Work to complete: Please repeat exactly the lines below from the one containing "def execVmul (x" down to the one containing "runLive (issue x st idx (.vec 0x83 w)) s", both included, and nothing else.

Saved entries:
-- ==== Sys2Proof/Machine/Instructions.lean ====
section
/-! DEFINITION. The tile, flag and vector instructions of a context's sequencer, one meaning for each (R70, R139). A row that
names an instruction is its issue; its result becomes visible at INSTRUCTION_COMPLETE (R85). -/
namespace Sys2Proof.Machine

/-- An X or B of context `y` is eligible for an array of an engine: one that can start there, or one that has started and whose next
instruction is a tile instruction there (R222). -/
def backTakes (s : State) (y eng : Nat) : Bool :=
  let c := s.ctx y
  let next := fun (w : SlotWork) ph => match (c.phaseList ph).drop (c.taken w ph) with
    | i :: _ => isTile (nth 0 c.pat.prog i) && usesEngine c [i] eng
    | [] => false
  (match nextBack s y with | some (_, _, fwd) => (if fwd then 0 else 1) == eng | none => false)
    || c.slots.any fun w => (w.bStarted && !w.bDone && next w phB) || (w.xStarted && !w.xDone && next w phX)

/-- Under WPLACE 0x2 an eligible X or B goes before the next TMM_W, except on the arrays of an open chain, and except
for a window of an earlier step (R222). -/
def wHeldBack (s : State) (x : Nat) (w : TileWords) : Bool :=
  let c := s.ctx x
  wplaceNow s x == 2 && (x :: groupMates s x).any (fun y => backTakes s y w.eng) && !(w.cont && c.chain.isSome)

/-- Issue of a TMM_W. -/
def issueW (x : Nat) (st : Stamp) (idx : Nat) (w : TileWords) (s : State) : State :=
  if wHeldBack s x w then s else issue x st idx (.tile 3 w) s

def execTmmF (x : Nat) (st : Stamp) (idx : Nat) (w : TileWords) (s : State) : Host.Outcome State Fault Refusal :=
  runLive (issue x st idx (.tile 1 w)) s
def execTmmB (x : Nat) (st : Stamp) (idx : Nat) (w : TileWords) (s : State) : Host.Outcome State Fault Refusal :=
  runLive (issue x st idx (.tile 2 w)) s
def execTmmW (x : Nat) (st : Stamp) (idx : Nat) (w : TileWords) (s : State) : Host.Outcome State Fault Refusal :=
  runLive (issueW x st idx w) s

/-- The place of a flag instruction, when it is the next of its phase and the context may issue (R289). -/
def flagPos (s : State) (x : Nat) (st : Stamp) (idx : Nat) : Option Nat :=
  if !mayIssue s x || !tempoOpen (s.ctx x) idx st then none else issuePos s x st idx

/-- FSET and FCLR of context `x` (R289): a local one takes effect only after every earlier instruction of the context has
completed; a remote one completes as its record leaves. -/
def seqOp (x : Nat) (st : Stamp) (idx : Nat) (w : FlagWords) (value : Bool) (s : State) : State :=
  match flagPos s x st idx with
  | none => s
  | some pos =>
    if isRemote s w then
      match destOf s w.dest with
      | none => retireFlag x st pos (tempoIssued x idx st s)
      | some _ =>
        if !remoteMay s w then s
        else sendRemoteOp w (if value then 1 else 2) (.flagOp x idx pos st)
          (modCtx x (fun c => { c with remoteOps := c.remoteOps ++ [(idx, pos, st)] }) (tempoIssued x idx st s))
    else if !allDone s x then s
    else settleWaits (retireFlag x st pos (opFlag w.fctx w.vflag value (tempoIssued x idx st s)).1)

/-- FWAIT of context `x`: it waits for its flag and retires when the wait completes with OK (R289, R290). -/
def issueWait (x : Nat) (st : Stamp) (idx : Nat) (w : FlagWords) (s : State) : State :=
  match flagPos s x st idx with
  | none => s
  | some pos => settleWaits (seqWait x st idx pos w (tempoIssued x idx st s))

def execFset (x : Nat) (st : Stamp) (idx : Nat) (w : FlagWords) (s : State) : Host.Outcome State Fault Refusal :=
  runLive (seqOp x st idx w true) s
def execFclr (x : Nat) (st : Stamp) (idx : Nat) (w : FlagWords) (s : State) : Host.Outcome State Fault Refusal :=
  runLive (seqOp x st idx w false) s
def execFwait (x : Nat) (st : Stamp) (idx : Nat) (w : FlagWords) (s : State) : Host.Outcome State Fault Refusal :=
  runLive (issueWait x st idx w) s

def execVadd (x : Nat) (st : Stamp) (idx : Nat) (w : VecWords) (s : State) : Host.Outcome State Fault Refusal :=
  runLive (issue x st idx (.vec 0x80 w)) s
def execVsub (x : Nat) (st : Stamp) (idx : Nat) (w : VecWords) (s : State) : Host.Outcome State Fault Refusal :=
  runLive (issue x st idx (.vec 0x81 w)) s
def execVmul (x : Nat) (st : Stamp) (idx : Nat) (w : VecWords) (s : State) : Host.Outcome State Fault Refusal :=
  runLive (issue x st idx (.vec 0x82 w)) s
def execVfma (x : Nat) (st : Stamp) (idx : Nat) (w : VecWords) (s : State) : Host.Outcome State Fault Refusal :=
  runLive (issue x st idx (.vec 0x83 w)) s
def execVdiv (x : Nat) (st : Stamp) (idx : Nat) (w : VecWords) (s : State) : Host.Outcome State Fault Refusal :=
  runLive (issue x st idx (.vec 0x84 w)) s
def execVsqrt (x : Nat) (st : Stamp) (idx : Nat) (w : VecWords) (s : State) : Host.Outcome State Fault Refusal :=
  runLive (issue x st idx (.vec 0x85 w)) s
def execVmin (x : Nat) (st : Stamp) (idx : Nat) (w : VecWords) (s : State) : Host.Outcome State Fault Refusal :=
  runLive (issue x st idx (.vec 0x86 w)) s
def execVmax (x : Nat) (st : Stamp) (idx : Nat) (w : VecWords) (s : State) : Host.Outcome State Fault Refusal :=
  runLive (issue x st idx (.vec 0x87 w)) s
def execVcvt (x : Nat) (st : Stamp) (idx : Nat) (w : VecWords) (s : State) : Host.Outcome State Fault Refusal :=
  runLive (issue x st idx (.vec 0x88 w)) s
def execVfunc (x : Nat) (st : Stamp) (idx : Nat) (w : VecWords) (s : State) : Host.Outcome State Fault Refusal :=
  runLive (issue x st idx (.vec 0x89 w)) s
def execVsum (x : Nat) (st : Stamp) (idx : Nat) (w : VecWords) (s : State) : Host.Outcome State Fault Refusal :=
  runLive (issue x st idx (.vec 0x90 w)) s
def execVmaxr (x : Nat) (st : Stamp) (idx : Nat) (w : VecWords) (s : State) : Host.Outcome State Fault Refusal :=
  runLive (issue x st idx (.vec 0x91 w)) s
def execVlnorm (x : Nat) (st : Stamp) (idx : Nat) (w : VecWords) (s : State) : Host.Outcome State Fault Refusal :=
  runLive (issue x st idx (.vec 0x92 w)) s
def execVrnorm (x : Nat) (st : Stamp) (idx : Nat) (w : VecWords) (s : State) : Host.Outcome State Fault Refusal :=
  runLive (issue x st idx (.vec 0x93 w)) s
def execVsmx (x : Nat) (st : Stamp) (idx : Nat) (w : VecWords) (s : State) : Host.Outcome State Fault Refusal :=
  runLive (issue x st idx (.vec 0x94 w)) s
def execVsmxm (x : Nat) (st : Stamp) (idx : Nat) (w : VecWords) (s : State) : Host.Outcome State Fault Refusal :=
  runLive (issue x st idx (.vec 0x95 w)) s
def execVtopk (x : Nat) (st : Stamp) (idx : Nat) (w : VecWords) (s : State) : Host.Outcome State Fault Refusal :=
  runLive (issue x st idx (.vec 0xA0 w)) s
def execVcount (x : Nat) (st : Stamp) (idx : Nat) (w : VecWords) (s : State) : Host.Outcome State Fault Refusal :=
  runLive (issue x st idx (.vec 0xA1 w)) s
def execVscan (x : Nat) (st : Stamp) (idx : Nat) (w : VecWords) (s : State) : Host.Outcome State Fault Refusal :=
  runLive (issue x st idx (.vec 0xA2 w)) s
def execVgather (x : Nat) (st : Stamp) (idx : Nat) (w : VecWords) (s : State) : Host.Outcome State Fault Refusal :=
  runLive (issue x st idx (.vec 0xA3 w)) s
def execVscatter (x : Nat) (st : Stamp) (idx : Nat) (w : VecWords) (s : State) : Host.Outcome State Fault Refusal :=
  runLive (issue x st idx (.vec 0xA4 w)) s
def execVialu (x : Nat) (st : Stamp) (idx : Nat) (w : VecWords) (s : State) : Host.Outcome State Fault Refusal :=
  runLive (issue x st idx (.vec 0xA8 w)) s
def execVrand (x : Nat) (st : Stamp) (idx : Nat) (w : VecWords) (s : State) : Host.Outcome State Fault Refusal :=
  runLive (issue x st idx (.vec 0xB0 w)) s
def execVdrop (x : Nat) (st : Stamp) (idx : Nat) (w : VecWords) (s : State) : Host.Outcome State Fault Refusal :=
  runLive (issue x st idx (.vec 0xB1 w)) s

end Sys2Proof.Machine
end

Solved exercise:
def execVmul (x : Nat) (st : Stamp) (idx : Nat) (w : VecWords) (s : State) : Host.Outcome State Fault Refusal :=
  runLive (issue x st idx (.vec 0x82 w)) s
def execVfma (x : Nat) (st : Stamp) (idx : Nat) (w : VecWords) (s : State) : Host.Outcome State Fault Refusal :=
  runLive (issue x st idx (.vec 0x83 w)) s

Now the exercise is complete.